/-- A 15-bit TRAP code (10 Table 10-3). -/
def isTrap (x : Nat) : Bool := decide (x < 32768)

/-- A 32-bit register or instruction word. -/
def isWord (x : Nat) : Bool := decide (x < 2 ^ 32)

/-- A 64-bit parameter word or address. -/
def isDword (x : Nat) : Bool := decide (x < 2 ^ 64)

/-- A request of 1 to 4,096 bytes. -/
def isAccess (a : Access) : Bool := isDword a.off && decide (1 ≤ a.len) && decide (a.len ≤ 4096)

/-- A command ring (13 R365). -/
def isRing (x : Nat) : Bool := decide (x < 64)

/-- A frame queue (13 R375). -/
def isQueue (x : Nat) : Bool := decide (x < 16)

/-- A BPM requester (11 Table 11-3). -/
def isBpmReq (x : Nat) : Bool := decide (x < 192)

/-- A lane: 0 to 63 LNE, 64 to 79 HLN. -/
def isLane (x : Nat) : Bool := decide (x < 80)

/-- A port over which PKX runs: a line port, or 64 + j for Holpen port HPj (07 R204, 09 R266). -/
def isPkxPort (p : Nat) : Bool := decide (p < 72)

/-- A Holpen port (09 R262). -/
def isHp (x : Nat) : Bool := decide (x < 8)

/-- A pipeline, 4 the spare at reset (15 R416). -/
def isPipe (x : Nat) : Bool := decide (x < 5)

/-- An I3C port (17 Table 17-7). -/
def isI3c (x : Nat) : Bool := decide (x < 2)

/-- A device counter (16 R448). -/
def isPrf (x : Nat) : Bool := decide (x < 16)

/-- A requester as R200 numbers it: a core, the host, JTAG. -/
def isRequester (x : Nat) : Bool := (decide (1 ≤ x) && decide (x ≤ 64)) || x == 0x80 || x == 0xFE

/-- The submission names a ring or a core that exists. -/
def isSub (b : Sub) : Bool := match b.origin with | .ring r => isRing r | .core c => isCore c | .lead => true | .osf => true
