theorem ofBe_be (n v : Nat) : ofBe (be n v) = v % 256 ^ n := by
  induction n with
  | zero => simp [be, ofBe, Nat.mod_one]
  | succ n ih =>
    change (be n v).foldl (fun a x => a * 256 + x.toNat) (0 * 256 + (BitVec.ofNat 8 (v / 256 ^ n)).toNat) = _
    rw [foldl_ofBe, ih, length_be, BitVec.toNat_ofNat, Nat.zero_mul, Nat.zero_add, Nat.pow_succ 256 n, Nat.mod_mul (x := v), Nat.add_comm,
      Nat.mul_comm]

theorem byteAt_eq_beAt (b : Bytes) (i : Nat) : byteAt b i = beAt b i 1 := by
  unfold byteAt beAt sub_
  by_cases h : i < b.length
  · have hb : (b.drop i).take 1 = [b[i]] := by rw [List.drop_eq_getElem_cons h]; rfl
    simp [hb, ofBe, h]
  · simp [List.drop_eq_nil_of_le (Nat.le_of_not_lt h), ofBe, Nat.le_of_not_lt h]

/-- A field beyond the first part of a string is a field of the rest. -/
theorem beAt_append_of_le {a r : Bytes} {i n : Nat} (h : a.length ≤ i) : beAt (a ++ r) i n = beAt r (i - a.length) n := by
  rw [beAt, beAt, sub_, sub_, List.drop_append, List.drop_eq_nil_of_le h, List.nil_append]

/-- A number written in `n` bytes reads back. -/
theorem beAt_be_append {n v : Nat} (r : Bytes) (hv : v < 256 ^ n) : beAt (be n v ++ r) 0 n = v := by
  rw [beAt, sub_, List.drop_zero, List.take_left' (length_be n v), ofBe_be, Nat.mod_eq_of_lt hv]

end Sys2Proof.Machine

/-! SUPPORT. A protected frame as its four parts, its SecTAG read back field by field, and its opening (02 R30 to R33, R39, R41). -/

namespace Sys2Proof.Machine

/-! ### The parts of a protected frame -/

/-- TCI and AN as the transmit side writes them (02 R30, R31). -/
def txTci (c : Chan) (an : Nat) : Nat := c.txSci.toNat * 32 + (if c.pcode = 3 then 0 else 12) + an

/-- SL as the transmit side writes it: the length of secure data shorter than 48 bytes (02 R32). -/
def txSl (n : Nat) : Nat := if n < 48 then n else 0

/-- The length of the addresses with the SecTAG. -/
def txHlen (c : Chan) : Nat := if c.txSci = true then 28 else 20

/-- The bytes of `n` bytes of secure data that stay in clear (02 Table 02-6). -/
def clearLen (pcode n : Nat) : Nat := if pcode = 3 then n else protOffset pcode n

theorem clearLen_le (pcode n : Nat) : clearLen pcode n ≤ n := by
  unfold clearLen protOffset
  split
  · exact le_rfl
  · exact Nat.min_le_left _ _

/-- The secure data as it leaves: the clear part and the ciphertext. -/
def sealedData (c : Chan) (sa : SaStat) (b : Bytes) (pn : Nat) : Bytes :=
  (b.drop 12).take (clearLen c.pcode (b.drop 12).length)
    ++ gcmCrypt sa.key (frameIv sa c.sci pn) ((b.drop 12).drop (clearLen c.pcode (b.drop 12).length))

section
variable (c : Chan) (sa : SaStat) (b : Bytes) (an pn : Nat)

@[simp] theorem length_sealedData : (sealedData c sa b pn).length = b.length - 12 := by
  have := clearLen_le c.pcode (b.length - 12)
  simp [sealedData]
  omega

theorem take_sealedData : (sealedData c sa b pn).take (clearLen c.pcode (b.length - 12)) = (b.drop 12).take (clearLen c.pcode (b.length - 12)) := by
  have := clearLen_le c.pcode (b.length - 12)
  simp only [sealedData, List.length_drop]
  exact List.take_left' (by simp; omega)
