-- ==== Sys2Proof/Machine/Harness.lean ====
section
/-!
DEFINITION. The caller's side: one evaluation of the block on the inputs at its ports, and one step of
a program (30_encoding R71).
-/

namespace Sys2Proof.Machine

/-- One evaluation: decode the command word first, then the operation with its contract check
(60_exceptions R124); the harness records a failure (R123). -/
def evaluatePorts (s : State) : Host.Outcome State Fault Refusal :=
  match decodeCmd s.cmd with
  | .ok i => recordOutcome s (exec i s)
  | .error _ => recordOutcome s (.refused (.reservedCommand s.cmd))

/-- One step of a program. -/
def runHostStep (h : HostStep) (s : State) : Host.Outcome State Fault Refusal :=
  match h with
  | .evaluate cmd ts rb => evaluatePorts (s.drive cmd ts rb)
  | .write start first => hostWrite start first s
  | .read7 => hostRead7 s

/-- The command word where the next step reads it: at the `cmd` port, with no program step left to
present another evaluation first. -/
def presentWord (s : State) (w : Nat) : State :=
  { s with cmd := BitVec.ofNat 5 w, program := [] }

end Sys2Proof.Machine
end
========================================
## TASK DIRECTIONS
From the data, pick out every line that includes "unfold".

## YOUR SOLUTION
  unfold byteAt beAt sub_
  unfold clearLen protOffset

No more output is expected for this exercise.